======== Given entries

/-- The tiles of an image. -/
def tilesOf (c : Ctx) (w : Nat → W64) (unit_ : Nat → List Byte) : SMap Tile :=
  let b (n : Nat) : Nat := wordByte w 175 n
  (upto c.mx.nTiles).map (fun n =>
    let st := tileSt (bf (w 174) (2 * n) 2)
    (n, { st := st, fmt := b n % 8
          pair := if 8 ≤ b n % 16 then 1 else if 0 < n ∧ 8 ≤ b (n - 1) % 16 then 2 else 0
          el := if st = .u ∨ st = .z then [] else
            mapOf 0 (upto 1024) (fun i => w64 (leNat (((unit_ (9472 + 128 * n + i / 8)).drop (8 * (i % 8))).take 8))) }))

/-- Context `c`, an idle or parked slot, with everything an image at an address holds (15 R393). -/
def Ctx.ofImage (c : Ctx) (a : W64) (w : Nat → W64) (unit_ : Nat → List Byte) : Ctx :=
  let r := regsOf c w unit_
  let reps := replaysOf r w
  let same := bf (w 0) 28 4 = c.mx.hands.length
  let bytes (base : Nat) (b : Buf) : List Byte :=
    if b.empty then [] else ((upto 2560).flatMap (fun i => unit_ (base + i))).take (imgSize b.fb b.blk b.kb)
  { c.retired with
    st := .live
    r := r
    sys := { sstep := bit (w 80) 1, stvec := w64 ((w 81).toNat / 4 * 4), sepc := w 82, scause := w 83, sdetail := w 84, x0 := w 85, x1 := w 86, x2 := w 87,
             srepl := w 88, swlog := w 89, sctxp := a, rlost := bit (w 91) 0, replay := if r.sup then reps else [], shadow := shadowsOf w
             shRun := true, asyncs := if bit (w 80) 2 then [{ cls := .async, code := 0x22, detail := 0 }] else [] }
    mem := { tagBits := (w 196).setWidth 16, tagCnt := mapOf 0 (upto 16) (wordByte w 197), sb := mapOf 0 (upto 16) (wordByte w 194)
             tl := (upto 8).filterMap (fun n => if bit (w (186 + n)) 63 then some (n, bf (w (186 + n)) 0 8) else none)
             arr := (upto 6).foldl (fun m l => mset 0 m (l + 1) (w (180 + l))) []
             pend := (upto 16).flatMap (fun n => pushesOf n (fun i => w (200 + 8 * n + i))) }
    mx := { c.retired.mx with
            tiles := tilesOf c w unit_
            bankMat := (w 179).setWidth 8
            front := if same then bufOf (w 360) else {}
            back := if same then bufOf (w 368) else {}
            frontD := if same then bytes 256 (bufOf (w 360)) else []
            backD := if same then bytes 2816 (bufOf (w 368)) else [] }
    sq := { latU := latchesOf r w 384, latS := latchesOf r w 456, rep := max 1 (bf (w 0) 17 7), repcnt := w 2
            replay := if r.sup then [] else reps
            perf := if r.sup ∨ reps.isEmpty then 0 else bf (w 88) 0 9 } }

================

◆ Directions:
The number of lines in the data that hold "upto" is all that should be given.

◆ Answer:
7